Mayank Patel
Sep 4, 2025
4 min read
Last updated Sep 9, 2025

When everything is available online, nothing feels discoverable. Shoppers drop off within seconds if they can’t find what they want. That’s why modern merchandising is less about inventory and more about strategy; organizing, personalizing, and presenting products in ways that turn an endless shelf into a guided path.
A taxonomy is simply how products are organized. A clear hierarchical category structure (with intuitive subcategories and product attributes) is important so that shoppers can easily browse and find what they’re looking for.
The way items are grouped directly impacts user experience and conversion rates: if users can’t quickly locate a product, frustration builds and they bounce, often within seconds. For this reason, thoughtful taxonomy isn’t just nice-to-have; it’s a core merchandising strategy.
Designing an effective taxonomy is both art and science. From a data-structure perspective, most e-commerce taxonomies form a tree: broad parent categories branch into more specific child categories, and eventually into individual products.
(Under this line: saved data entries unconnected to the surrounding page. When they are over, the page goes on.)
theorem transactPoint_modify (c : Cfg) {k : Kind} (hk : k.isModify = true) (addr : Word) (offset len : Half)
    (buf : List Byte) : transactPoint c k addr offset len buf = .write (accessHdr k addr offset) buf := by
  cases k with
  | mod8 | mod16 | mod32 => rfl
  | read | write | fast => cases hk

/-- An admitted modify request is the write of its two masks (40_codec.md R141, R144). -/
theorem transact_modify_ready {s : State} (hs : Ready s) {k : Kind} {addr : Word} {offset len mode : Half}
    {ands ors : List Byte} (hlen : len.toNat = k.modLen) (hmode : kindOf mode false = some k)
    (hk : k.isModify = true) (hmax : k.modLen < s.cfg.MAX_LEN) (ha : ands.length = k.modLen / 2)
    (ho : ors.length = k.modLen / 2) :
    exec (.transact addr offset len mode false (ands ++ ors)) s =
      start (.write (accessHdr k addr offset) (ands ++ ors)) s := by
  have hmasks := length_masks ha ho
  obtain rfl : len = BitVec.ofNat 16 (ands ++ ors).length := by simp [hmasks, ← hlen]
  rw [transact_modify_admitted hs hmode hk hmax hmasks, transactPoint_modify s.cfg hk]

/-- A modify frame is the write of its two masks with the header of its kind (30_encoding.md R96, log 6). -/
theorem modifyFrame_ready {i : Instr} {s : State} {k : Kind} {file : File} {sub : Sub} {masks : List Byte}
    (hs : Ready s) (hk : k.isModify = true)
    (h : exec i s = codec true (.write (hdrExt true file sub k.modBits) masks) s) :
    exec i s = start (.write (headerOf k file sub) masks) s := by
  rw [h, codec_ready hs rfl, headerOf_modify hk]

/-- Settles O52: each of these forms is one modify of its width, so its bytes are what a modify leaves. -/
theorem modifiesAndThenOr : Obligations.ModifiesAndThenOr := by
  intro s t i file sub ands ors _ hs hg hm hi he
  have hstart : ∃ k : Kind, k.isModify = true ∧ ands.length = k.modLen / 2 ∧ ors.length = k.modLen / 2 ∧
      exec i s = start (.write (headerOf k file sub) (ands ++ ors)) s := by
    rcases hi with ⟨addr, offset, rfl, rfl, hi⟩ | hi
    · rcases hi with ⟨a, o, rfl, rfl, rfl⟩ | ⟨a, o, rfl, rfl, rfl⟩ | ⟨a, o, rfl, rfl, rfl⟩ | ⟨rfl, ha, ho, hmax⟩ |
        ⟨rfl, ha, ho, hmax⟩ | ⟨rfl, ha, ho, hmax⟩
      · exact ⟨.mod8, rfl, rfl, rfl, writeAccessor_ready hs ..⟩
      · exact ⟨.mod16, rfl, length_le16 a, length_le16 o, writeAccessor_ready hs ..⟩
      · exact ⟨.mod32, rfl, length_le32 a, length_le32 o, writeAccessor_ready hs ..⟩
      · exact ⟨.mod8, rfl, ha, ho, transact_modify_ready hs rfl rfl rfl hmax ha ho⟩
      · exact ⟨.mod16, rfl, ha, ho, transact_modify_ready hs rfl rfl rfl hmax ha ho⟩
      · exact ⟨.mod32, rfl, ha, ho, transact_modify_ready hs rfl rfl rfl hmax ha ho⟩
    · rcases hi with ⟨a, o, rfl, rfl, rfl⟩ | ⟨a, o, rfl, rfl, rfl⟩ | ⟨a, o, rfl, rfl, rfl⟩
      · exact ⟨.mod8, rfl, rfl, rfl, modifyFrame_ready hs rfl rfl⟩
      · exact ⟨.mod16, rfl, length_le16 a, length_le16 o, modifyFrame_ready hs rfl rfl⟩
      · exact ⟨.mod32, rfl, length_le32 a, length_le32 o, modifyFrame_ready hs rfl rfl⟩
  obtain ⟨k, hk, ha, ho, hexec⟩ := hstart
  exact startedModify_bytes hg hm hk ha ho hexec he

end Sys2Proof.Proofs
end

section
/-! SUPPORT. The fast commands (42_fastcmd.md R200 to R230): the dispatcher's frame is one write, and every row of the
catalogue is the dispatcher at its code. -/

namespace Sys2Proof.Proofs

open Sys2Proof.Machine Sys2Proof.Laws

/-- 42_fastcmd.md R200: the dispatcher is exactly one `BusWrite` of the code's byte. -/
theorem sendsOnce_of_fastCmd {i : Instr} {s : State} {code : File} (hs : Ready s) (h : exec i s = fastCmd code s) :
    SendsOnce i s [0x81#8 ||| code.setWidth 8 <<< 1] [] :=
  sendsOnce_of_start (h.trans (request_ready s _ hs.1 hs.2))

/-- 30_encoding.md R112: the row of op code 0x20. -/
theorem decodeCmd_fastcmd {r : CmdReq} (h : r.op = 0x20) : decodeCmd r = .fastcmd r.addr := by
  cases r
  cases h
  rfl

theorem exec_fastcmd_ready {s : State} (hs : Ready s) (addr : Word) :
    exec (.fastcmd addr) s =
      if addr < 32 then start (.write (hdrFast (addr.extractLsb' 0 5)) []) s else protocolError s := by
  simp only [exec, execFastcmd, request_ready s _ hs.1 hs.2]

/-- Settles O26: the operand check is the comparison of `addr` with 32, and an admitted code is one write. -/
theorem fastcmdSendsItsCode : Obligations.FastcmdSendsItsCode := by
  intro s r hs hop
  have hexec := exec_fastcmd_ready hs r.addr
  refine ⟨decodeCmd_fastcmd hop, fun hcode => ?_, fun hcode => ?_⟩
  · rw [if_pos (BitVec.lt_def.2 hcode), hdrFast_of_lt hcode] at hexec
    exact sendsOnce_of_start hexec
  · have hge : ¬r.addr < 32 := BitVec.not_lt.2 (BitVec.le_def.2 hcode)
    rw [if_neg hge] at hexec
    exact protocolError_of_exec hexec

/-- Settles O27: row by row, a named command is the dispatcher at its code; the plain frame is one admitted write of the
codec. -/
theorem fastCommandsSendOneFrame : Obligations.FastCommandsSendOneFrame := by
  intro s hs
  refine ⟨fun p hp => ?_, fun code => sendsOnce_of_codec hs rfl rfl⟩
  have hrow : exec p.1 s = fastCmd p.2 s := by
    -- The two columns of the table agree, so each row does.
    refine List.map_inj_left (f := fun q => exec q.1 s) (g := fun q => fastCmd q.2 s).1 ?_ p hp
    rfl
  exact sendsOnce_of_fastCmd hs hrow

end Sys2Proof.Proofs
end

section
/-! SUPPORT. How the steps of an operation of any owner make up its pseudocode: rules from the point a task stands at to
the pseudocode that is left (`At`), and from the end of an action to it (`Enter`). The rules of `Laws/Runs.lean` speak of
an operation whose failure leaves the state as it is; here the end is `finish`, which for a pass also returns (R384). -/

namespace Sys2Proof.Proofs

open Sys2Proof.Machine Sys2Proof.Laws

/-! ## Runs -/

/-- The machine comes from `s` to `t`. -/
def Leads (s t : State) : Prop :=
  ∃ k, Sys2Proof.core.run k s = .next t

theorem leads_refl (s : State) : Leads s s :=
  ⟨0, rfl⟩

/-- A waiting task takes its next action. -/
theorem leads_park {t : Task} {s u : State} (hq : Quiet s) (h : Leads (runTask t s) u) : Leads (park t s) u := by
  obtain ⟨k, hk⟩ := h
  exact ⟨k + 1, run_succ (step_park hq) hk⟩

/-- From `s` the operation of the owner `o` comes to its end with `y`: it answers `y.1` if there is somebody to answer,
and a pass returns. -/
def EndsAs (o : Owner) (s : State) (y : Result × State) : Prop :=
  Leads s (finish o y.1 y.2)

/-- A request that starts at the point `p` runs to what its task ends with. -/
theorem runsTo_of_start {i : Instr} {s : State} {p : Point} {y : Result × State} (hi : exec i s = start p s)
    (h : EndsAs .cmd (runTask ⟨.cmd, p, .ready⟩ s) y) : RunsTo i s y := by
  obtain ⟨k, hk⟩ := h
  exact ⟨_, k, hi, hk⟩

/-- A read, with its echo read where it is checked, is `Whole.fetchHdr`, when no alarm can be raised (40_codec.md R148). -/
theorem endsAs_readAction {o : Owner} {t : Task} {hdr : List Byte} {checked : Bool} {P : Prop} [Decidable P] {n : Nat}
    {s : State} {k : List Byte → Whole} (hP : checked = true ↔ P) (hq : Quiet s) (hna : NoAlarm s)
    (hk : ∀ d s', SameBlock s s' → EndsAs o (settle t (.data d) s') (k d s'))
    (hf : ∀ s', SameBlock s s' → EndsAs o (settle t .failed s') (.err .busError, s')) :
    EndsAs o (readAction t hdr checked n s) (Whole.fetchHdr hdr P n k s) := by
  unfold readAction Whole.fetchHdr
  have hb := sameBlock_busRead hdr n s
  rcases h1 : busRead hdr n s with ⟨_ | d, s1⟩ <;> rw [h1] at hb
  · exact hf s1 hb
  have hcheck : checksRead checked s = true ↔ s.ctx.crcMode = .writeRead ∧ P := by
    rw [checksRead, Bool.and_eq_true, beq_iff_eq, hP, and_comm]
  by_cases hc : s.ctx.crcMode = .writeRead ∧ P
  · simp only [if_pos (hcheck.2 hc), if_pos hc]
    refine leads_park (hb.quiet hq) ?_
    have hcfg : s1.cfg = s.cfg := hb.cfg
    have hcb : s1.ctx.has .onSpiReadCrcError = false :=
      (congrArg (Ctx.has · _) hb.ctx).trans (hna.resolve_right (not_not_intro hc.1))
    simp only [runTask, echoAction, echoHdr, hcfg]
    have hb2 := sameBlock_busRead (accessHdr .read s.cfg.REG.CRC_ECHO 0) 1 s1
    rcases h2 : busRead (accessHdr .read s.cfg.REG.CRC_ECHO 0) 1 s1 with ⟨_ | e, s2⟩ <;> rw [h2] at hb2
    · exact hf s2 (hb.trans hb2)
    · simp only [hcb, Bool.and_false, Bool.false_eq_true, if_false]
      exact hk d s2 (hb.trans hb2)
  · simp only [if_neg (mt hcheck.1 hc), if_neg hc]
    exact hk d s1 hb

/-! ## Points and what follows them -/

/-- What an operation under way keeps: the configuration, the context but for `ctx.dbl`, and the quiet around it. -/
structure Steady (c : Cfg) (x : Ctx) (s : State) : Prop where
  cfg : s.cfg = c
  ctx : s.ctx = { x with dbl := s.ctx.dbl }
  quiet : Quiet s

theorem steady_of_undisturbed {s : State} (h : Undisturbed s) : Steady s.cfg s.ctx s :=
  ⟨rfl, rfl, quiet_of_undisturbed h⟩

theorem Steady.sameBlock {c : Cfg} {x : Ctx} {s t : State} (h : Steady c x s) (hb : SameBlock s t) : Steady c x t :=
  ⟨hb.cfg.trans h.cfg, by rw [hb.ctx]; exact h.ctx, hb.quiet h.quiet⟩

theorem Steady.onlyRecord {c : Cfg} {x : Ctx} {s t : State} (h : Steady c x s) (ho : OnlyRecord s t) :
    Steady c x t := by
  have hx := h.ctx
  rw [ho]
  exact ⟨h.cfg, by rw [hx], h.quiet.cfg, h.quiet.halted, h.quiet.sched, h.quiet.served⟩

/-- No callback of an alarm, or no read that is checked, in the context `x`. -/
def Alarmless (x : Ctx) : Prop :=
  x.has .onSpiReadCrcError = false ∨ x.crcMode ≠ .writeRead

theorem Steady.noAlarm {c : Cfg} {x : Ctx} {s : State} (h : Steady c x s) (hx : Alarmless x) : NoAlarm s := by
  unfold NoAlarm
  rw [h.ctx]
  exact hx

/-- With no callback at all, none is present. -/
theorem has_of_cb_zero {x : Ctx} (hx : x.cb = 0) (f : CallbackId) : x.has f = false := by
  simp [Ctx.has, hx]

/-- A task of the owner `o` that stands at the point `p` runs the pseudocode `w` to its end. -/
def At (c : Cfg) (x : Ctx) (o : Owner) (p : Point) (w : Whole) : Prop :=
  ∀ s, Steady c x s → EndsAs o (runTask ⟨o, p, .ready⟩ s) (w s)

/-- A task of the owner `o` goes on, or ends, as `next` says. -/
def proceed (o : Owner) (next : State × Next) : State :=
  match next.2 with
  | .goto p => park ⟨o, p, .ready⟩ next.1
  | .done r => finish o r next.1

theorem settle_eq_proceed (t : Task) (r : ActResult) (s : State) :
    settle t r s = proceed t.owner (resumeAt t.pt r s) :=
  rfl

/-- From what `e` gives as following an action, the pseudocode `w` runs to its end. -/
def Enter (c : Cfg) (x : Ctx) (o : Owner) (e : State → State × Next) (w : Whole) : Prop :=
  ∀ s, Steady c x s → EndsAs o (proceed o (e s)) (w s)

section
variable {c : Cfg} {x : Ctx} {o : Owner} {p : Point} {e : State → State × Next} {w : Whole}

theorem enter_goto (h : At c x o p w) (he : ∀ s, s.cfg = c → e s = (s, .goto p) := by rintro _ rfl; rfl) :
    Enter c x o e w := by
  intro s hs
  rw [he s hs.cfg]
  exact leads_park hs.quiet (h s hs)

theorem enter_done (r : Result) (he : ∀ s, s.cfg = c → e s = (s, .done r) := by rintro _ rfl; rfl) :
    Enter c x o e (Whole.ret r) := by
  intro s hs
  rw [he s hs.cfg]
  exact leads_refl _

theorem enter_congr {e' : State → State × Next} (h : Enter c x o e' w) (he : ∀ s, s.cfg = c → e s = e' s) :
    Enter c x o e w :=
  fun s hs => (congrArg (fun y => EndsAs o (proceed o y) (w s)) (he s hs.cfg)).mpr (h s hs)

theorem enter_at (h : At c x o p w) : Enter c x o (fun s => (s, .goto p)) w :=
  enter_goto h

theorem enter_end (r : Result) : Enter c x o (fun s => (s, .done r)) (Whole.ret r) :=
  enter_done r

/-- A write to `ctx.dbl` or to the record comes with the end of an action (log 15). -/
theorem enter_upd {e' : State → State × Next} {f : State → State} (hf : ∀ s, OnlyRecord s (f s)) (h : Enter c x o e w)
    (he : ∀ s, s.cfg = c → e' s = e (f s) := by rintro _ rfl; rfl) : Enter c x o e' (Whole.upd f w) :=
  enter_congr (fun s hs => h (f s) (hs.onlyRecord (hf s))) he

theorem enter_record {e' : State → State × Next} {f : EventRec → EventRec} (h : Enter c x o e w)
    (he : ∀ s, s.cfg = c → e' s = e (setEvt (f s.evt) s) := by rintro _ rfl; rfl) :
    Enter c x o e' (Whole.record f w) :=
  enter_upd (fun s => onlyRecord_setEvt (f s.evt) s) h he

/-- A branch of the pseudocode whose body begins at a point. -/
theorem enter_when {e' : State → State × Next} {b : State → Bool} {body : Whole → Whole} (hp : At c x o p (body w))
    (h : Enter c x o e w)
    (he : ∀ s, s.cfg = c → e' s = if b s then (s, .goto p) else e s := by rintro _ rfl; rfl) :
    Enter c x o e' (Whole.when b body w) := by
  intro s hs
  rw [he s hs.cfg]
  simp only [Whole.when]
  split
  · exact leads_park hs.quiet (hp s hs)
  · exact h s hs

/-- A write action (40_codec.md R140): what follows it, or `BusError`. -/
theorem at_send {hdr : List Byte} {body : State → List Byte} (hk : Enter c x o (resumeAt p .ok) w)
    (ha : ∀ s, s.cfg = c → actionOf p s = .write hdr (body s) := by rintro _ rfl; rfl)
    (hf : ∀ s, resumeAt p .failed s = (s, busFail) := by exact fun _ => rfl) :
    At c x o p (fun s => Whole.send hdr (body s) w s) := by
  intro s hs
  have hb := hs.sameBlock (sameBlock_busWrite hdr (body s) s)
  simp only [runTask, ha s hs.cfg, perform, Whole.send, settle_eq_proceed]
  rcases hw : busWrite hdr (body s) s with ⟨_ | _, s'⟩ <;> rw [hw] at hb
  · exact (congrArg (fun y => EndsAs o (proceed o y) (.err .busError, s')) (hf s')).mpr (leads_refl _)
  · exact hk s' hb

/-- A read action, when no alarm can be raised (40_codec.md R148). -/
theorem at_fetch {addr : State → Word} {offset : Half} {n : Nat} {k : List Byte → Whole} (hx : Alarmless x)
    (hk : ∀ d, Enter c x o (resumeAt p (.data d)) (k d))
    (ha : ∀ s, s.cfg = c → actionOf p s = readAct c (addr s) offset n := by rintro _ rfl; rfl)
    (hf : ∀ s, resumeAt p .failed s = (s, busFail) := by exact fun _ => rfl) :
    At c x o p (fun s => Whole.fetch (addr s) offset n k s) := by
  intro s hs
  simp only [runTask, ha s hs.cfg, perform, readAct, Whole.fetch, hs.cfg]
  refine endsAs_readAction (checkedAddr_iff c (addr s)) hs.quiet (hs.noAlarm hx) (fun d s' hb => ?_) (fun s' hb => ?_)
  · exact hk d s' (hs.sameBlock hb)
  · rw [settle_eq_proceed, hf s']
    exact leads_refl _

/-- A context write, with no message. -/
theorem at_silent (h : Enter c x o (resumeAt p .ok) w)
    (ha : ∀ s, s.cfg = c → actionOf p s = .silent := by rintro _ rfl; rfl) : At c x o p w := by
  intro s hs
  simp only [runTask, ha s hs.cfg, perform]
  exact h s hs

/-- An absent callback is skipped (45_event_classifier.md R334). -/
theorem at_absent {f : CallbackId} (hx : x.cb = 0) (h : Enter c x o (resumeAt p (.data [])) w)
    (ha : ∀ s, actionOf p s = .callback f := by exact fun _ => rfl) : At c x o p w := by
  intro s hs
  have habsent : s.ctx.has f = false := has_of_cb_zero (by rw [hs.ctx]; exact hx) f
  simp only [runTask, ha s, perform, callbackAction, habsent, Bool.false_eq_true, if_false]
  exact h s hs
Each product also carries attributes (metadata like brand, color, size, etc.) that cut across categories. This hierarchical arrangement enables guided discovery. Customers start in broad sections and drill down by selecting subcategories or filtering by attributes.
Importantly, simpler is often better. It’s best practice to use as few top-level categories as possible without sacrificing clarity; too many parallel options at once can quickly lead to decision fatigue and overwhelm.
In other words, don’t present 50 “aisles” on your homepage and force the shopper to choose. Instead, define a logical, streamlined category structure and let filters do the heavy lifting of refinement.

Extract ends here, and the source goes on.